Spectromicroscopic evidence of interstitial and substitutional dopants in association with oxygen vacancies in Sm-doped ceria nanoparticles

Abstract

Dopant-induced structural differences and defects in Sm doped CeO₂ nanoparticles (NPs) exhibiting room temperature ferromagnetism were investigated by complementary spectroscopic analysis, including X-ray Absorption Spectroscopy, Extended X-Ray Absorption Fine Structure analysis, Raman spectroscopy and atomically resolved Scanning Transmission Electron Microscopy-Electron Energy Loss Spectroscopy (STEM-EELS). The CeO₂ NPs were prepared by precipitation methods with Sm/Ce ratios ranging from 0 to 0.17 and with typical sizes from 2 to 4 nanometers. These results demonstrated that the nature and the distributions of defects strongly depend on the concentrations of the dopants. Two regimes in the formation of these (Ce_1−x, Sm_x)O_2−δ NPs were observed. At lower dopant levels (x < 7%), Sm³⁺ atoms mainly replace the Ce atoms in the (Ce³⁺–O²⁻ vacancy) complexes which are present in ceria NPs. The dopants are unambiguously observed and localized as diluted by real space STEM-EELS spectromicroscopy done with atomic sensitivity. Nevertheless, this substitution induces a strong structural rearrangement and some Sm dopants are also observed as interstitials in association with Ce vacancies.
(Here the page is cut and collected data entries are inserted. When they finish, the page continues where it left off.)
-- ==== Sys2Proof/Proofs/VehicleRatios.lean ====
section
/-! PROOFS. The denominator, the two ratios and the verdict of a zero denominator, as the vehicle computation writes them (R91 to R93). -/

namespace Sys2Proof.Machine

/-! ### A sum that is formed only when every part is present (R91, R92) -/

/-- The common shape of the load, service and parking sums: the sum of the parts, formed only when no part is absent. -/
def partSum {α : Type} (part : α → Option Nat) : List α → Option Nat
  | [] => some 0
  | x :: xs =>
    match part x, partSum part xs with
    | some v, some t => some (v + t)
    | _, _ => none

theorem partSum_of_present {α : Type} {part : α → Option Nat} {xs : List α} (present : ∀ x ∈ xs, (part x).isSome = true) :
    partSum part xs = some (xs.map fun x => (part x).getD 0).sum := by
  induction xs with
  | nil => rfl
  | cons x xs ih =>
    obtain ⟨here, later⟩ := List.forall_mem_cons.mp present
    obtain ⟨v, hv⟩ := Option.isSome_iff_exists.mp here
    simp [partSum, hv, ih later]

theorem partSum_of_absent {α : Type} {part : α → Option Nat} {xs : List α} (absent : ∃ x ∈ xs, part x = none) :
    partSum part xs = none := by
  induction xs with
  | nil => simp at absent
  | cons x xs ih =>
    rcases List.or_exists_of_exists_mem_cons absent with here | later
    · simp [partSum, here]
    · simp [partSum, ih later]

theorem loadSum_eq_partSum (axles : List AxleRecord) : loadSum axles = partSum (fun a => a.load.map fun w => w.l + w.r) axles := by
  induction axles with
  | nil => rfl
  | cons a as ih => rw [loadSum, partSum, ← ih]; cases a.load <;> cases loadSum as <;> rfl

theorem BrakeResult.serviceForce_eq (b : BrakeResult) :
    b.serviceForce = (b.figures.fref.map fun f => f.l + f.r).getD (b.figures.fmax.l + b.figures.fmax.r) := by
  unfold BrakeResult.serviceForce
  cases b.figures.fref <;> rfl

theorem serviceSum_eq_partSum (axles : List AxleRecord) : serviceSum axles = partSum (fun a => a.service.map fun r =>
    (r.figures.fref.map fun f => f.l + f.r).getD (r.figures.fmax.l + r.figures.fmax.r)) axles := by
  simp only [← BrakeResult.serviceForce_eq]
  induction axles with
  | nil => rfl
  | cons a as ih => rw [serviceSum, partSum, ← ih]; cases a.service <;> cases serviceSum as <;> rfl

theorem Entry.parkingSum_eq_partSum (e : Entry) (axles : List Nat) : e.parkingSum axles =
    partSum (fun n => ((e.axle? n).bind (·.parking)).map fun r => r.figures.fmax.l + r.figures.fmax.r) axles := by
  induction axles with
  | nil => rfl
  | cons n ns ih => rw [Entry.parkingSum, partSum, ← ih]; cases (e.axle? n).bind (·.parking) <;> cases e.parkingSum ns <;> rfl

/-! ### The denominator (R91) -/

theorem Entry.denominator_of_designWeight {e : Entry} {w : Nat} (air : e.brake = .air) (weight : e.weight = some w) :
    e.denominator = some w := by
  rw [Entry.denominator, air, weight]

theorem Entry.denominator_of_loads {e : Entry} (other : e.brake ≠ .air ∨ e.weight = none) : e.denominator = loadSum e.axles := by
  unfold Entry.denominator
  split
  next w air weight => simp [air, weight] at other
  next => rfl

/-! ### The ratios (R92) -/

/-- D is not formed, or is 0: neither ratio can be formed. -/
theorem Entry.ratioOf_of_no_denominator {e : Entry} (none_or_zero : e.denominator = none ∨ e.denominator = some 0)
    (sum : Option Nat) : e.ratioOf sum = none := by
  rcases none_or_zero with absent | zero
  · cases sum <;> simp [Entry.ratioOf, absent]
  · cases sum <;> simp [Entry.ratioOf, zero]

theorem Entry.ratioOf_none (e : Entry) : e.ratioOf none = none := rfl

theorem Entry.ratioOf_some {e : Entry} {d : Nat} (formed : e.denominator = some d) (positive : 0 < d) (sum : Nat) :
    e.ratioOf (some sum) = some (min 9999 (1000 * sum / d)) := by
  simp [Entry.ratioOf, formed, positive.ne', ratio]

theorem Entry.formParkingRatio_of_nil {e : Entry} (empty : e.parkingSet = []) : e.formParkingRatio = none := by
  simp [Entry.formParkingRatio, empty]

theorem Entry.formParkingRatio_of_ne_nil {e : Entry} (some_axle : e.parkingSet ≠ []) :
    e.formParkingRatio = e.ratioOf (e.parkingSum e.parkingSet) := by
  simp [Entry.formParkingRatio, some_axle]

theorem Entry.formParkingRatio_of_ratioOf_none {e : Entry} (unformed : e.ratioOf (e.parkingSum e.parkingSet) = none) :
    e.formParkingRatio = none := by
  simp [Entry.formParkingRatio, unformed]

/-! ### What the vehicle computation writes (R19, R93) -/

theorem Entry.computed_serviceRatio (e : Entry) (slip : Bool) : (e.computed slip).serviceRatio = e.formServiceRatio := by
  simp only [Entry.computed, Entry.withVerdict]
  split <;> rfl

theorem Entry.computed_parkingRatio (e : Entry) (slip : Bool) : (e.computed slip).parkingRatio = e.formParkingRatio := by
  simp only [Entry.computed, Entry.withVerdict]
  split <;> rfl

theorem Entry.computed_state (e : Entry) (slip : Bool) : (e.computed slip).state = e.state := by
  simp only [Entry.computed, Entry.withVerdict]
  split <;> rfl

/-- The verdict written is that of the entry with its new ratios. -/
theorem Entry.computed_verdict_of_complete {e : Entry} (complete : e.state = .complete) (slip : Bool) :
    (e.computed slip).verdict = some ((e.computed slip).formVerdict slip) := by
  simp only [Entry.computed, Entry.withVerdict, complete, if_true]
  rfl

/-- A COMPLETE entry has no completeness test before it, and an absent service ratio is the first case that fails (R93). -/
theorem Entry.formVerdict_of_no_serviceRatio {e : Entry} (complete : e.state = .complete) (absent : e.serviceRatio = none)
    (slip : Bool) : e.formVerdict slip = .fail := by
  simp [Entry.formVerdict, complete, absent, belowMinimum]

/-- Settles O37: each sum is a `partSum`, formed exactly when no part is absent, and a ratio needs its sum and a denominator above 0. -/
theorem ratiosFollowTheirSums : Obligations.RatiosFollowTheirSums := by
  intro e slip
  simp only [Entry.computed_serviceRatio, Entry.computed_parkingRatio]
  refine ⟨fun w => Entry.denominator_of_designWeight, fun other => ⟨fun present => ?loadsHeld, fun absent => ?loadMissing⟩,
    fun unusable => ⟨Entry.ratioOf_of_no_denominator unusable _,
      Entry.formParkingRatio_of_ratioOf_none (Entry.ratioOf_of_no_denominator unusable _)⟩,
    fun complete zero => ?zeroFails, fun d formed positive =>
      ⟨fun present => ?serviceHeld, fun absent => ?serviceMissing, fun some_axle present => ?parkingHeld, fun absent => ?parkingMissing⟩⟩
  case loadsHeld =>
    rw [Entry.denominator_of_loads other, loadSum_eq_partSum, partSum_of_present (by simpa using present)]
  case loadMissing =>
    rw [Entry.denominator_of_loads other, loadSum_eq_partSum, partSum_of_absent (by simpa using absent)]
  case zeroFails =>
    have absent : (e.computed slip).serviceRatio = none :=
      (e.computed_serviceRatio slip).trans (Entry.ratioOf_of_no_denominator (.inr zero) _)
    rw [Entry.computed_verdict_of_complete complete,
      Entry.formVerdict_of_no_serviceRatio ((e.computed_state slip).trans complete) absent]
  case serviceHeld =>
    rw [Entry.formServiceRatio, serviceSum_eq_partSum, partSum_of_present (by simpa using present),
      Entry.ratioOf_some formed positive]
  case serviceMissing =>
    rw [Entry.formServiceRatio, serviceSum_eq_partSum, partSum_of_absent (by simpa using absent), Entry.ratioOf_none]
  case parkingHeld =>
    rw [Entry.formParkingRatio_of_ne_nil some_axle, Entry.parkingSum_eq_partSum,
      partSum_of_present (by simpa only [Option.isSome_map] using present), Entry.ratioOf_some formed positive]
  case parkingMissing =>
    rcases absent with empty | absent
    · exact Entry.formParkingRatio_of_nil empty
    · apply Entry.formParkingRatio_of_ratioOf_none
      rw [Entry.parkingSum_eq_partSum, partSum_of_absent (by simpa only [Option.map_eq_none_iff] using absent), Entry.ratioOf_none]

end Sys2Proof.Machine
end

section
/-! The list, prompt, count and capture laws: which laws an operation keeps. -/

namespace Sys2Proof.Machine

/-! ### Keeping the laws -/

/-- From `s` to `t` every law of the lists, prompts, counts and capture chain that holds goes on holding, each by itself. -/
structure Lawful (s t : State) : Prop where
  queue : s.queueLaw = true → t.queueLaw = true
  table : s.tableLaw = true → t.tableLaw = true
  jobs : s.jobLaw = true → t.jobLaw = true
  archive : s.archiveLaw = true → t.archiveLaw = true
  peers : s.peerLaw = true → t.peerLaw = true
  prompts : s.promptLaw = true → t.promptLaw = true
  counts : s.countLaw = true → t.countLaw = true
  chain : s.captureLaw = true → t.captureLaw = true

theorem Lawful.refl (s : State) : Lawful s s := ⟨id, id, id, id, id, id, id, id⟩

/-- Along two operations, from the outermost inwards. -/
theorem Lawful.after {s t u : State} (k : Lawful t u) (h : Lawful s t) : Lawful s u :=
  ⟨k.queue ∘ h.queue, k.table ∘ h.table, k.jobs ∘ h.jobs, k.archive ∘ h.archive, k.peers ∘ h.peers, k.prompts ∘ h.prompts,
    k.counts ∘ h.counts, k.chain ∘ h.chain⟩

theorem Lawful.ite {s t u : State} {c : Prop} [Decidable c] (h : Lawful s t) (k : Lawful s u) : Lawful s (if c then t else u) := by
  split
  · exact h
  · exact k

/-- A step that is skipped in one case. -/
theorem Lawful.skip {s t u : State} {c : Prop} [Decidable c] (k : Lawful t u) (h : Lawful s t) : Lawful s (if c then t else u) :=
  Lawful.ite h (k.after h)

/-- A step that is taken in one case. -/
theorem Lawful.when {s t u : State} {c : Prop} [Decidable c] (k : Lawful t u) (h : Lawful s t) : Lawful s (if c then u else t) :=
  Lawful.ite (k.after h) h

theorem Lawful.foldl {α : Type} {f : State → α → State} (h : ∀ s a, Lawful s (f s a)) :
    ∀ (as : List α) (s : State), Lawful s (as.foldl f s)
  | [], s => Lawful.refl s
  | a :: as, s => (Lawful.foldl h as (f s a)).after (h s a)

/-! ### What each law reads -/

theorem State.queueLaw_iff {s : State} : s.queueLaw = true ↔
    s.bus.queue.length ≤ Config.queueSize ∧ (s.bus.canQueue = true ∨ s.bus.queue = []) ∧
    (s.startUp.ended = true ∨ s.bus.canQueue = false) ∧ (s.startUp.endDue = false ∨ s.startUp.ended = false) := by
  simp [State.queueLaw, and_assoc]

theorem State.tableLaw_congr {s t : State} (h : t.lane.entries = s.lane.entries) : t.tableLaw = s.tableLaw := by
  simp [State.tableLaw, h]

theorem State.jobLaw_congr {s t : State} (h : t.cert.jobs = s.cert.jobs) : t.jobLaw = s.jobLaw := by simp [State.jobLaw, h]

theorem State.archiveLaw_congr {s t : State} (h : t.archive = s.archive) : t.archiveLaw = s.archiveLaw := by
  simp [State.archiveLaw, h]

theorem State.promptLaw_congr {s t : State} (h : t.guidance.prompts = s.guidance.prompts) : t.promptLaw = s.promptLaw := by
  simp [State.promptLaw, h, Guidance.isRaised]

theorem State.countLaw_congr {s t : State} (h : t.clock = s.clock) (k : t.counters = s.counters) : t.countLaw = s.countLaw := by
  simp [State.countLaw, h, k]

theorem State.captureLaw_congr {s t : State} (h : t.capture = s.capture) (k : t.eval.slot = s.eval.slot) :
    t.captureLaw = s.captureLaw := by simp [State.captureLaw, h, k]

theorem State.peerLaw_congr {s t : State} (h : t.bus.peers = s.bus.peers) (k : t.startUp.ownNumber = s.startUp.ownNumber)
    (p : t.power = s.power) : t.peerLaw = s.peerLaw := by simp [State.peerLaw, h, k, State.isRunning, p]

/-- Requests to queue keep the transmit queue's laws (R30, R31). -/
theorem queueLaw_of_queued {s t : State} (b : s.bus.Queued t.bus) (u : t.startUp = s.startUp) (h : s.queueLaw = true) :
    t.queueLaw = true := by
  have can : t.bus.canQueue = s.bus.canQueue := Bus.onlyQueues_canQueue b.only
  rw [State.queueLaw_iff] at h ⊢
  obtain ⟨size, shut, ended, due⟩ := h
  refine ⟨b.size size, ?_, by rw [u, can]; exact ended, by rw [u]; exact due⟩
  cases open' : s.bus.canQueue with
  | true => exact Or.inl (can.trans open')
  | false => exact Or.inr ((b.shut open').trans (shut.resolve_left (by simp [open'])))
At higher doping concentrations (x > 7%), a Sm rich phase in association with a high amount of oxygen vacancies is observed at the surface of the particles. It results in the formation of core–shell type nanoparticles with crystallographic continuities where a Sm doped CeO_2−δ core is surrounded by a layer of typical (Ce_0.7, Sm_0.3)₂O₃ composition.